Sharmila Chauhan's play is not what Hollywood would call High Concept, a premise that can be easily summarised and pitched ('Like Rambo, but on the moon', 'Romeo and Juliet, and they're vampires'). Here is some of what the audience has to piece together and absorb while following the story.

In response to India's low valuation of women and the tragic practice among the poor of killing girl babies as unprofitable drains on family finances, a cult has been formed in a small village that exalts women, who can take multiple husbands, in part to facilitate conception and the birth and nurturing of baby girls. (We're told they've also made remarkable advances in agriculture, but the connection is not clear.) 

The leader of the group is about to marry her third, primarily for his money and property, which will help spread the movement, and husbands one and two are trying to be cheerful and supportive.

But the arrival of a skeptical Englishman exposes cracks in the orthodoxy, notably the accusation that a movement designed to elevate women actually gives them no other role than as breeders of more women, and the discovery that the leader doesn't fully believe everything she preaches, at least as it might apply to her. 

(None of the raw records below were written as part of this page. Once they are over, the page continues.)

-- ==== Sys2Proof/Laws/State.lean ====
section
/-! SUPPORT. The fields of the model's named states and updates: `State.resetWith` and `acknowledge`,
one lemma per field, and the schedule. -/

namespace Sys2Proof.Machine

@[simp] theorem resetWith_cfg (c : Config) : (State.resetWith c).cfg = c := rfl
@[simp] theorem resetWith_phase (c : Config) : (State.resetWith c).phase = 0 := rfl
@[simp] theorem resetWith_run (c : Config) : (State.resetWith c).run = false := rfl
@[simp] theorem resetWith_tslot (c : Config) : (State.resetWith c).tslot = .empty0 := rfl
@[simp] theorem resetWith_pslot (c : Config) : (State.resetWith c).pslot = .empty0 := rfl
@[simp] theorem resetWith_uif (c : Config) : (State.resetWith c).uif = false := rfl
@[simp] theorem resetWith_uie (c : Config) : (State.resetWith c).uie = false := rfl
@[simp] theorem resetWith_pwmEn (c : Config) : (State.resetWith c).pwmEn = false := rfl
@[simp] theorem resetWith_fault (c : Config) : (State.resetWith c).fault = .noFault := rfl
@[simp] theorem resetWith_out (c : Config) : (State.resetWith c).out = [] := rfl
@[simp] theorem resetWith_got (c : Config) : (State.resetWith c).got = [] := rfl
@[simp] theorem resetWith_stage (c : Config) : (State.resetWith c).stage = .idle := rfl
@[simp] theorem resetWith_sched (c : Config) : (State.resetWith c).sched = [] := rfl

@[simp] theorem resetWith_tab_length (c : Config) : (State.resetWith c).tab.length = c.n + 1 := by
  simp [State.resetWith]

@[simp] theorem acknowledge_cfg (s : State) : (acknowledge s).cfg = s.cfg := rfl
@[simp] theorem acknowledge_phase (s : State) : (acknowledge s).phase = s.phase := rfl
@[simp] theorem acknowledge_run (s : State) : (acknowledge s).run = s.run := rfl
@[simp] theorem acknowledge_tab (s : State) : (acknowledge s).tab = s.tab := rfl
@[simp] theorem acknowledge_tslot (s : State) : (acknowledge s).tslot = s.tslot := rfl
@[simp] theorem acknowledge_pslot (s : State) : (acknowledge s).pslot = s.pslot := rfl
@[simp] theorem acknowledge_uif (s : State) : (acknowledge s).uif = false := rfl
@[simp] theorem acknowledge_uie (s : State) : (acknowledge s).uie = s.uie := rfl
@[simp] theorem acknowledge_pwmEn (s : State) : (acknowledge s).pwmEn = s.pwmEn := rfl
@[simp] theorem acknowledge_duty (s : State) : (acknowledge s).duty = s.duty := rfl
@[simp] theorem acknowledge_fault (s : State) : (acknowledge s).fault = s.fault := rfl
@[simp] theorem acknowledge_out (s : State) : (acknowledge s).out = s.out := rfl
@[simp] theorem acknowledge_got (s : State) : (acknowledge s).got = s.got := rfl
@[simp] theorem acknowledge_stage (s : State) : (acknowledge s).stage = s.stage := rfl
@[simp] theorem acknowledge_sched (s : State) : (acknowledge s).sched = s.sched := rfl

/-- With nothing scheduled the operation is chosen by the state alone. -/
theorem nextOperation_nil (s : State) (h : s.sched = []) : nextOperation s = .ok (unscheduledOp s, s) := by
  simp [nextOperation, h]

/-- A scheduled word that decodes is taken off the schedule. -/
theorem nextOperation_cons (s : State) (w : OpWord) (rest : List OpWord) (i : Instr)
    (h : s.sched = w :: rest) (hd : decode w = some i) :
    nextOperation s = .ok (i, { s with sched := rest }) := by
  simp [nextOperation, h, hd]

/-- The state the next operation runs in differs in the schedule only. -/
theorem nextOperation_ok (s t : State) (i : Instr) (h : nextOperation s = .ok (i, t)) :
    t = { s with sched := t.sched } := by
  unfold nextOperation at h
  split at h
  · simp only [Except.ok.injEq, Prod.mk.injEq] at h
    rw [← h.2]
  · split at h
    · simp only [Except.ok.injEq, Prod.mk.injEq] at h
      rw [← h.2]
    · exact nomatch h

end Sys2Proof.Machine
end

Chauhan may be saying something broad, if not particularly original, about the difficulty of defining gender roles and freedom, particularly as they apply to women. 

But the story she has chosen is so specific and idiosyncratic that it is difficult to generalise from or to find some point of entry for Western audiences, and you are more likely to find yourself observing something foreign and exotic from the outside than making any connection to it. 

Chauhan compounds the problem of distancing otherness by writing in a self-consciously 'poetic' style in which even the most casual conversations are phrased in formal diction, strained imagery and aphorisms you can practically hear the quotation marks around – 'Hungry stomachs can lead people to places they do not wish to go', 'Your body is there but your heart is not', 'Lust clouds but love enlightens the subconscious'. 

In this touring production by Pentabus and Kali Theatre, director Janet Steel, perhaps in an ill-advised attempt at 'authenticity', has led her actors to mimic the broadest style of bad Indian movies (or Western soap operas, or silent films), with exaggerated reactions, melodramatic posing and a generally languid and milk-every-moment pacing. (I would say that all that's missing is heavy-handed movie music and a climactic thunderstorm, except that they're both there.) 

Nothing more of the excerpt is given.